Wong Kar Gee Mimi v K C Ho & Fong (A Firm)

Judgment Date20 May 2015
Year2015
Judgement NumberHCMP61/2014
Subject MatterMiscellaneous Proceedings
CourtHigh Court (Hong Kong)
HCMP61/2014 WONG KAR GEE MIMI v. K C HO & FONG (a firm)

HCMP 61/2014

IN THE HIGH COURT OF THE

HONG KONG SPECIAL ADMINISTRATIVE REGION

COURT OF FIRST INSTANCE

MISCELLANEOUS PROCEEDINGS NO 61 OF 2014

________________________

IN THE MATTER of the Legal Practitioners Ordinance (Cap 159)
and
IN THE MATTER of Order 106 of the Rules of the High Court (Cap 4)
and
IN THE MATTER of K C HO & FONG (a firm)

________________________

BETWEEN

WONG KAR GEE MIMI Plaintiff
and
K C HO & FONG (a firm) Defendant
_________________________
Before : Master M Wong in Chambers
Date of Hearing : 4 May 2015
Date of Handing Down of Decision : 20 May 2015

_____________

DECISION
_____________

BACKGROUND

1. By Originating Summons dated 11 January 2014, the plaintiff applies for an order that all the bills of fees, charges and disbursements delivered to the plaintiff by the defendant in all causes and matters wherein the defendant had acted for the plaintiff be referred to taxing master for taxation.

2. There are all together 11 bills in question, namely:-

(1) Bill No. JH56700-B001 dated 8 October 2012 for $201,045.00 (“Bill 1”);

(2) Bill No. JH56700-B002 dated 10 December 2012 for $543,500.00 (“Bill 2”);

(3) Bill No. JH56700-B003 dated 8 March 2013 for $539,000.00 (“Bill 3”);

(4) Bill No. JH56700-B004 dated 17 April 2013 for $954,806.64 (“Bill 4”);

(5) Bill No. JH56700-B005 dated 7 May 2013 for $658,692.00 (“Bill 5”);

(6) Bill No. JH56700-B006 dated 30 May 2013 for $1,532,352.50 (“Bill 6”);

(7) Bill No. JH56700-B007 dated 3 June 2013 for $438,536.60 (“Bill 7”);

(8) Bill No. JH56700-B008 dated 4 July 2013 for $2,342,437.00 (“Bill 8”);

(9) Bill No. JH56700-B009 dated 30 September 2013 for $1,315,300.00 (“Bill 9”);

(10) Bill No. JH56700-B010 dated 15 October 2013 for $35,000.00 (“Bill 10”); and

(11) Bill No. JH56700-B011 dated 31 October 2013 for $95,000.00 (“Bill 11”).

3. The defendant conceded at the call-over hearing on 29 April 2014 that Bill 6, Bill 8, Bill 9 and Bill 10 should be taxed, but disagrees to refer the remaining 7 bills to taxing master for taxation.

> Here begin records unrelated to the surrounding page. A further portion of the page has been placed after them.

-- ==== Sys2Proof/Laws/PerInstr.lean ====
section
/-! SUPPORT. The family "Encoding": for each instruction, decode of encode is the identity (R26 to R33); for a step that no word
encodes there is nothing to say. -/

namespace Sys2Proof.Laws

/-- What is said of an instruction: a word that encodes it, where it is well formed, decodes to it. -/
def Encoding.Statement (i : Instr) : Prop := ∀ w, i.wellFormed = true → encode i = some w → decodeWord w = .ok i

/-- A field inside the low part of an appended word. -/
theorem field_low {v n : Nat} (x : BitVec v) (y : BitVec n) (lo len : Nat) (h : lo + len ≤ n) :
    (x ++ y).extractLsb' lo len = y.extractLsb' lo len := BitVec.extractLsb'_append_eq_of_add_le h

/-- A field inside the high part. -/
theorem field_high {v n : Nat} (x : BitVec v) (y : BitVec n) (lo len : Nat) (h : n ≤ lo) :
    (x ++ y).extractLsb' lo len = x.extractLsb' (lo - n) len := BitVec.extractLsb'_append_eq_of_le h

theorem and_ones {n : Nat} {x m : BitVec n} (h : m = BitVec.allOnes n) : x &&& m = x := by
  rw [h, BitVec.and_allOnes]

/-- Masking an appended word masks its parts. -/
theorem mask_append {v n : Nat} {x m r : BitVec v} {y k q : BitVec n} (h1 : x &&& m = r) (h2 : y &&& k = q) : (x ++ y) &&& (m ++ k) = r ++ q := by
  rw [BitVec.and_append, h1, h2]

/-- A word whose fixed bits are right is accepted. -/
theorem fixed {w mask pattern : BitVec 32} {i : Instr} (h : w &&& mask = pattern) : fixedBits w mask pattern i = .ok i := if_pos h

/-! Majors -/

theorem major_decodeAlu {w : BitVec 32} (h : w.extractLsb' 26 6 = 0x1#6) : decodeWord w = decodeAlu w := by
  unfold decodeWord; rw [h]; rfl

theorem major_decodeMulDiv {w : BitVec 32} (h : w.extractLsb' 26 6 = 0x2#6) : decodeWord w = decodeMulDiv w := by
  unfold decodeWord; rw [h]; rfl

theorem major_decodeShi {w : BitVec 32} (h : w.extractLsb' 26 6 = 0x9#6) : decodeWord w = decodeShi w := by
  unfold decodeWord; rw [h]; rfl

theorem major_decodeAtom {w : BitVec 32} (h : w.extractLsb' 26 6 = 0x23#6) : decodeWord w = decodeAtom w := by
  unfold decodeWord; rw [h]; rfl

theorem major_decodeHdr {w : BitVec 32} (h : w.extractLsb' 26 6 = 0x24#6) : decodeWord w = decodeHdr w := by
  unfold decodeWord; rw [h]; rfl

theorem major_decodeVarith {w : BitVec 32} (h : w.extractLsb' 26 6 = 0x28#6) : decodeWord w = decodeVarith w := by
  unfold decodeWord; rw [h]; rfl

theorem major_decodeVcmp {w : BitVec 32} (h : w.extractLsb' 26 6 = 0x29#6) : decodeWord w = decodeVcmp w := by
  unfold decodeWord; rw [h]; rfl

theorem major_decodeVmemx {w : BitVec 32} (h : w.extractLsb' 26 6 = 0x2C#6) : decodeWord w = decodeVmemx w := by
  unfold decodeWord; rw [h]; rfl

theorem major_decodeVconv {w : BitVec 32} (h : w.extractLsb' 26 6 = 0x2D#6) : decodeWord w = decodeVconv w := by
  unfold decodeWord; rw [h]; rfl

theorem major_decodeMsg {w : BitVec 32} (h : w.extractLsb' 26 6 = 0x30#6) : decodeWord w = decodeMsg w := by
  unfold decodeWord; rw [h]; rfl

theorem major_decodePat {w : BitVec 32} (h : w.extractLsb' 26 6 = 0x31#6) : decodeWord w = decodePat w := by
  unfold decodeWord; rw [h]; rfl

theorem major_decodeFab {w : BitVec 32} (h : w.extractLsb' 26 6 = 0x32#6) : decodeWord w = decodeFab w := by
  unfold decodeWord; rw [h]; rfl

theorem major_decodeEng {w : BitVec 32} (h : w.extractLsb' 26 6 = 0x33#6) : decodeWord w = decodeEng w := by
  unfold decodeWord; rw [h]; rfl

theorem major_decodeCen {w : BitVec 32} (h : w.extractLsb' 26 6 = 0x34#6) : decodeWord w = decodeCen w := by
  unfold decodeWord; rw [h]; rfl

theorem major_decodeBar {w : BitVec 32} (h : w.extractLsb' 26 6 = 0x35#6) : decodeWord w = decodeBar w := by
  unfold decodeWord; rw [h]; rfl

theorem major_decodeSys {w : BitVec 32} (h : w.extractLsb' 26 6 = 0x38#6) : decodeWord w = decodeSys w := by
  unfold decodeWord; rw [h]; rfl

/-! Word shapes: the fields of a word put together from its parts, and its fixed bits -/

theorem word0 (x0 : BitVec 6) (x1 : BitVec 5) (x2 : BitVec 5) (x3 : BitVec 5) (x4 : BitVec 11) :
    (x0 ++ x1 ++ x2 ++ x3 ++ x4 : BitVec 32).extractLsb' 26 6 = x0
    ∧ (x0 ++ x1 ++ x2 ++ x3 ++ x4 : BitVec 32).extractLsb' 0 11 = x4
    ∧ (x0 ++ x1 ++ x2 ++ x3 ++ x4 : BitVec 32).extractLsb' 21 5 = x1
    ∧ (x0 ++ x1 ++ x2 ++ x3 ++ x4 : BitVec 32).extractLsb' 16 5 = x2
    ∧ (x0 ++ x1 ++ x2 ++ x3 ++ x4 : BitVec 32).extractLsb' 11 5 = x3
    ∧ (x0 ++ x1 ++ x2 ++ x3 ++ x4 : BitVec 32) &&& 0xFC0007FF#32 = x0 ++ 0#5 ++ 0#5 ++ 0#5 ++ x4 := by
  refine ⟨(((((field_high _ _ 26 6 (by decide)).trans (field_high _ _ 15 6 (by decide))).trans (field_high _ _ 10 6 (by decide))).trans (field_high _ _ 5 6 (by decide))).trans BitVec.extractLsb'_eq_self), ((field_low _ _ 0 11 (by decide)).trans BitVec.extractLsb'_eq_self), (((((field_high _ _ 21 5 (by decide)).trans (field_high _ _ 10 5 (by decide))).trans (field_high _ _ 5 5 (by decide))).trans (field_low _ _ 0 5 (by decide))).trans BitVec.extractLsb'_eq_self), ((((field_high _ _ 16 5 (by decide)).trans (field_high _ _ 5 5 (by decide))).trans (field_low _ _ 0 5 (by decide))).trans BitVec.extractLsb'_eq_self), (((field_high _ _ 11 5 (by decide)).trans (field_low _ _ 0 5 (by decide))).trans BitVec.extractLsb'_eq_self), ?_⟩
  have h : (0xFC0007FF#32 : BitVec 32) = (0x3F#6 ++ 0x0#5 ++ 0x0#5 ++ 0x0#5 ++ 0x7FF#11 : BitVec 32) := by decide
  rw [h]
  exact mask_append (mask_append (mask_append (mask_append (and_ones (by decide)) BitVec.and_zero) BitVec.and_zero) BitVec.and_zero) (and_ones (by decide))

theorem word1 (x0 : BitVec 6) (x1 : BitVec 5) (x2 : BitVec 5) (x3 : BitVec 16) :
    (x0 ++ x1 ++ x2 ++ x3 : BitVec 32).extractLsb' 26 6 = x0
    ∧ (x0 ++ x1 ++ x2 ++ x3 : BitVec 32).extractLsb' 0 11 = x3.extractLsb' 0 11
    ∧ (x0 ++ x1 ++ x2 ++ x3 : BitVec 32).extractLsb' 21 5 = x1
    ∧ (x0 ++ x1 ++ x2 ++ x3 : BitVec 32).extractLsb' 16 5 = x2
    ∧ (x0 ++ x1 ++ x2 ++ x3 : BitVec 32) &&& 0xFC00FFFF#32 = x0 ++ 0#5 ++ 0#5 ++ x3 := by
  refine ⟨((((field_high _ _ 26 6 (by decide)).trans (field_high _ _ 10 6 (by decide))).trans (field_high _ _ 5 6 (by decide))).trans BitVec.extractLsb'_eq_self), (field_low _ _ 0 11 (by decide)), ((((field_high _ _ 21 5 (by decide)).trans (field_high _ _ 5 5 (by decide))).trans (field_low _ _ 0 5 (by decide))).trans BitVec.extractLsb'_eq_self), (((field_high _ _ 16 5 (by decide)).trans (field_low _ _ 0 5 (by decide))).trans BitVec.extractLsb'_eq_self), ?_⟩
  have h : (0xFC00FFFF#32 : BitVec 32) = (0x3F#6 ++ 0x0#5 ++ 0x0#5 ++ 0xFFFF#16 : BitVec 32) := by decide
  rw [h]
  exact mask_append (mask_append (mask_append (and_ones (by decide)) BitVec.and_zero) BitVec.and_zero) (and_ones (by decide))

theorem word2 (x0 : BitVec 6) (x1 : BitVec 5) (x2 : BitVec 5) (x3 : BitVec 16) :
    (x0 ++ x1 ++ x2 ++ x3 : BitVec 32).extractLsb' 26 6 = x0
    ∧ (x0 ++ x1 ++ x2 ++ x3 : BitVec 32).extractLsb' 21 5 = x1
    ∧ (x0 ++ x1 ++ x2 ++ x3 : BitVec 32).extractLsb' 16 5 = x2
    ∧ (x0 ++ x1 ++ x2 ++ x3 : BitVec 32).extractLsb' 0 16 = x3
    ∧ (x0 ++ x1 ++ x2 ++ x3 : BitVec 32) &&& 0xFC000000#32 = x0 ++ 0#5 ++ 0#5 ++ 0#16 := by
  refine ⟨((((field_high _ _ 26 6 (by decide)).trans (field_high _ _ 10 6 (by decide))).trans (field_high _ _ 5 6 (by decide))).trans BitVec.extractLsb'_eq_self), ((((field_high _ _ 21 5 (by decide)).trans (field_high _ _ 5 5 (by decide))).trans (field_low _ _ 0 5 (by decide))).trans BitVec.extractLsb'_eq_self), (((field_high _ _ 16 5 (by decide)).trans (field_low _ _ 0 5 (by decide))).trans BitVec.extractLsb'_eq_self), ((field_low _ _ 0 16 (by decide)).trans BitVec.extractLsb'_eq_self), ?_⟩
  have h : (0xFC000000#32 : BitVec 32) = (0x3F#6 ++ 0x0#5 ++ 0x0#5 ++ 0x0#16 : BitVec 32) := by decide
  rw [h]
  exact mask_append (mask_append (mask_append (and_ones (by decide)) BitVec.and_zero) BitVec.and_zero) BitVec.and_zero

theorem word3 (x0 : BitVec 6) (x1 : BitVec 5) (x2 : BitVec 5) (x3 : BitVec 10) (x4 : BitVec 6) :
    (x0 ++ x1 ++ x2 ++ x3 ++ x4 : BitVec 32).extractLsb' 26 6 = x0
    ∧ (x0 ++ x1 ++ x2 ++ x3 ++ x4 : BitVec 32).extractLsb' 14 2 = x3.extractLsb' 8 2
    ∧ (x0 ++ x1 ++ x2 ++ x3 ++ x4 : BitVec 32).extractLsb' 21 5 = x1
    ∧ (x0 ++ x1 ++ x2 ++ x3 ++ x4 : BitVec 32).extractLsb' 16 5 = x2
    ∧ (x0 ++ x1 ++ x2 ++ x3 ++ x4 : BitVec 32).extractLsb' 0 6 = x4
    ∧ (x0 ++ x1 ++ x2 ++ x3 ++ x4 : BitVec 32) &&& 0xFC00FFC0#32 = x0 ++ 0#5 ++ 0#5 ++ x3 ++ 0#6 := by
  refine ⟨(((((field_high _ _ 26 6 (by decide)).trans (field_high _ _ 20 6 (by decide))).trans (field_high _ _ 10 6 (by decide))).trans (field_high _ _ 5 6 (by decide))).trans BitVec.extractLsb'_eq_self), ((field_high _ _ 14 2 (by decide)).trans (field_low _ _ 8 2 (by decide))), (((((field_high _ _ 21 5 (by decide)).trans (field_high _ _ 15 5 (by decide))).trans (field_high _ _ 5 5 (by decide))).trans (field_low _ _ 0 5 (by decide))).trans BitVec.extractLsb'_eq_self), ((((field_high _ _ 16 5 (by decide)).trans (field_high _ _ 10 5 (by decide))).trans (field_low _ _ 0 5 (by decide))).trans BitVec.extractLsb'_eq_self), ((field_low _ _ 0 6 (by decide)).trans BitVec.extractLsb'_eq_self), ?_⟩
  have h : (0xFC00FFC0#32 : BitVec 32) = (0x3F#6 ++ 0x0#5 ++ 0x0#5 ++ 0x3FF#10 ++ 0x0#6 : BitVec 32) := by decide
  rw [h]
  exact mask_append (mask_append (mask_append (mask_append (and_ones (by decide)) BitVec.and_zero) BitVec.and_zero) (and_ones (by decide))) BitVec.and_zero

theorem word4 (x0 : BitVec 6) (x1 : BitVec 5) (x2 : BitVec 21) :
    (x0 ++ x1 ++ x2 : BitVec 32).extractLsb' 26 6 = x0
    ∧ (x0 ++ x1 ++ x2 : BitVec 32).extractLsb' 21 5 = x1
    ∧ (x0 ++ x1 ++ x2 : BitVec 32).extractLsb' 0 21 = x2
    ∧ (x0 ++ x1 ++ x2 : BitVec 32) &&& 0xFC000000#32 = x0 ++ 0#5 ++ 0#21 := by
  refine ⟨(((field_high _ _ 26 6 (by decide)).trans (field_high _ _ 5 6 (by decide))).trans BitVec.extractLsb'_eq_self), (((field_high _ _ 21 5 (by decide)).trans (field_low _ _ 0 5 (by decide))).trans BitVec.extractLsb'_eq_self), ((field_low _ _ 0 21 (by decide)).trans BitVec.extractLsb'_eq_self), ?_⟩
  have h : (0xFC000000#32 : BitVec 32) = (0x3F#6 ++ 0x0#5 ++ 0x0#21 : BitVec 32) := by decide
  rw [h]
  exact mask_append (mask_append (and_ones (by decide)) BitVec.and_zero) BitVec.and_zero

4. The defendant also took out a summons dated 24 July 2014 to ask for an order that the plaintiff do make: (1) payment into court in the sum of $2,311,626.10 being the total outstanding sum of Bill 6, Bill 8, Bill 9 and Bill 10; and (2) interim payment of Bill 11 in the sum of $95,000.00.

5. The plaintiff’s application is made pursuant to section 67 of the Legal Practitioners Ordinance, Cap 159, which sets out the circumstances where the court may order a solicitor’s bill to be taxed. The relevant provisions of section 67 read as follows:-

“(1) On the application, made within 1 month of the delivery of a solicitor's bill or a foreign lawyer's bill, of the party chargeable therewith the Court shall, without requiring any sum to be paid into court, order that the bill shall be taxed and that no action shall be commenced thereon until the taxation is completed.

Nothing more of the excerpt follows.